APPENDIX B

Dealing with Instantaneous Growth

Image

Sometimes, events occur beyond our control, foresight, and budget. An unexpected incident—technological or otherwise—can wipe out all of our future projections. There are no magic theories or formulas to banish the capacity woes in these situations, but you might be able to lessen the pain.

Besides catastrophes—like a tornado destroying a datacenter—the biggest problem you are likely to face is too much traffic. Ironically, becoming more popular than you can handle could be the worst web operations nightmare that you have ever experienced. You might be fortunate enough to have a popular piece of content that is the target of links from all over the planet, or launch a new killer feature that draws more attention than you ever planned.
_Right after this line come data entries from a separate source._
-- ==== Sys2Proof/Machine/Assembly.lean ====
section
/-! DEFINITION. The assembly language of 30_encoding.md R90, as the text of each command, and the pseudo-commands of R91, as
the commands they expand to. Numbers are written as decimal integers and as raw patterns, which R90 admits everywhere
(log 14). No rule of the machine reads this file. -/

namespace Sys2Proof.Machine

open Sys2Proof

/-- One hexadecimal digit. -/
def hexDigit (n : Nat) : Char := "0123456789ABCDEF".toList.getD (n % 16) '0'

/-- The last `k` hexadecimal digits of a number. -/
def hexDigits : Nat → Nat → List Char
  | 0, _ => []
  | k + 1, n => hexDigits k (n / 16) ++ [hexDigit n]

/-- A raw binary64 pattern, `f64:0x` and 16 digits (30_encoding.md R90). -/
def asmF64 (x : F64) : String := "f64:0x" ++ String.ofList (hexDigits 16 x.toNat)

/-- A raw binary32 pattern, `f32:0x` and 8 digits (30_encoding.md R90). -/
def asmF32 (x : F32) : String := "f32:0x" ++ String.ofList (hexDigits 8 x.toNat)

/-- The name of a filter register after the unit's (30_encoding.md R90; 10_state.md R26). -/
def filterFieldName : FilterField → String
  | .b0 => "B0"
  | .b1 => "B1"
  | .a1 => "A1"
  | .a2 => "A2"
  | .b2 => "B2"
  | .w1 => "W1"
  | .w2 => "W2"
  | .lp => "LP"
  | .hp => "HP"
  | .freq => "FREQ"

/-- The name of a compressor register after the unit's (30_encoding.md R90; 10_state.md R26). -/
def compFieldName : CompField → String
  | .rms => "RMS"
  | .env => "ENV"
  | .gr => "GR"
  | .sel => "SEL"
  | .cAtt => "C_ATT"
  | .cRel => "C_REL"
  | .thr => "THR"
  | .upr => "UPR"
  | .relTc => "REL_TC"
  | .auxLin => "AUX_LIN"
  | .auxKnee => "AUX_KNEE"
  | .path => "PATH"
  | .red => "RED"

/-- The name of a register: F_i.field is written Fi.field, C_b.field Cb.field, MGR_b MGRb, MRMS_b MRMSb
(30_encoding.md R90). -/
def regName : Reg → String
  | .id => "ID"
  | .state => "STATE"
  | .status => "STATUS"
  | .lastErr => "LAST_ERR"
  | .fs => "FS"
  | .xoLo => "XO_LO"
  | .xoHi => "XO_HI"
  | .wcur => "WCUR"
  | .rcur => "RCUR"
  | .sv 0 => "SV_DEPTH"
  | .sv 1 => "SV_UP"
  | .sv 2 => "SV_OUT"
  | .sc 0 => "SC_DEPTH"
  | .sc 1 => "SC_UP"
  | .sc 2 => "SC_OUT"
  | .pk 0 => "PK_L"
  | .pk 1 => "PK_R"
  | .ratioUp => "RATIO_UP"
  | .ratioDn => "RATIO_DN"
  | .gain2 b => "GAIN2_" ++ toString b.val
  | .filter i f => "F" ++ toString i.val ++ "." ++ filterFieldName f
  | .comp b f => "C" ++ toString b.val ++ "." ++ compFieldName f
  | .mgr b => "MGR" ++ toString b.val
  | .mrms b => "MRMS" ++ toString b.val

/-- A register address: the register's name, or the number of a reserved address (30_encoding.md R90). -/
def asmAddr (a : RegAddr) : String :=
  match regAt a with
  | some r => regName r
  | none => "0x" ++ String.ofList (hexDigits 4 a.toNat)

/-- A buffer's name (30_encoding.md R90). -/
def asmBuf (b : BitVec 2) : String := ["IN0", "IN1", "OUT0", "OUT1"].getD b.toNat "IN0"

/-- The presence bits as a list joined by + (30_encoding.md R90). -/
def asmPresence (in0 in1 out0 out1 : Bool) : String :=
  let names := (if in0 then ["in0"] else []) ++ (if in1 then ["in1"] else []) ++ (if out0 then ["out0"] else [])
    ++ (if out1 then ["out1"] else [])
  if names.isEmpty then "none" else String.intercalate "+" names

/-- A command in assembly (30_encoding.md R90). -/
def assembly : Instr → String
  | .nop => "NOP"
  | .reset => "RESET"
  | .cleanup => "CLEANUP"
  | .getp idx => "GETP " ++ toString idx.toNat
  | .rdreg a => "RDREG " ++ asmAddr a
  | .rdring ch pos => "RDRING " ++ toString ch.toNat ++ ", " ++ toString pos.toNat
  | .rdio buf idx => "RDIO " ++ asmBuf buf ++ ", " ++ toString idx.toNat
  | .init fs => "INIT " ++ asmF64 fs
  | .setrate fs => "SETRATE " ++ asmF64 fs
  | .setp idx v => "SETP " ++ toString idx.toNat ++ ", " ++ asmF32 v
  | .wrreg a v => "WRREG " ++ asmAddr a ++ ", " ++ asmF64 v
  | .wrio buf idx v => "WRIO " ++ asmBuf buf ++ ", " ++ toString idx.toNat ++ ", " ++ asmF32 v
  | .process in0 in1 out0 out1 n => "PROCESS " ++ toString n ++ ", " ++ asmPresence in0 in1 out0 out1

/-- BYPASS v (30_encoding.md R91). -/
def pseudoBypass (v : F32) : List Instr := [.setp 19#8 v]

/-- ADVMODE v (30_encoding.md R91). -/
def pseudoAdvmode (v : F32) : List Instr := [.setp 4#8 v]

/-- SETXO lo, hi (30_encoding.md R91). -/
def pseudoSetxo (lo hi : F64) : List Instr := [.wrreg 0x0005#16 lo, .wrreg 0x0006#16 hi]

/-- SETSEL b, v: address 0x0203 + 0x10·b (30_encoding.md R91). -/
def pseudoSetsel (b : Fin 3) (v : F64) : List Instr := [.wrreg (0x0203#16 + BitVec.ofNat 16 (16 * b.val)) v]

/-- PSTEREO n (30_encoding.md R91). -/
def pseudoPstereo (n : Int) : List Instr := [.process true true true true n]

/-- PMONO n (30_encoding.md R91). -/
def pseudoPmono (n : Int) : List Instr := [.process true false true false n]

/-- RDSTATUS (30_encoding.md R91). -/
def pseudoRdstatus : List Instr := [.rdreg 0x0002#16]

/-- LOADIN buf, idx, v0, v1, …, vk (30_encoding.md R91). DESIGN CHOICE (log 14): an index idx + k past 32767 wraps to 0; R91
gives no expansion for it. -/
def pseudoLoadin (buf : BitVec 2) : BitVec 15 → List Word → List Instr
  | _, [] => []
  | idx, v :: vs => .wrio buf idx v :: pseudoLoadin buf (idx + 1#15) vs

end Sys2Proof.Machine
end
This can be as exciting as having your name in lights, but you might not feel so fortunate at the time it’s all happening.

From a capacity point of view, you can’t do much instantaneously. If you are being hosted in a public cloud, it’s possible to add capacity relatively quickly depending on how it will be used—but this approach has limits. Adding servers can only solve the “I need more servers” problem. It can’t solve the more difficult architectural problems that can pop up when you least expect them.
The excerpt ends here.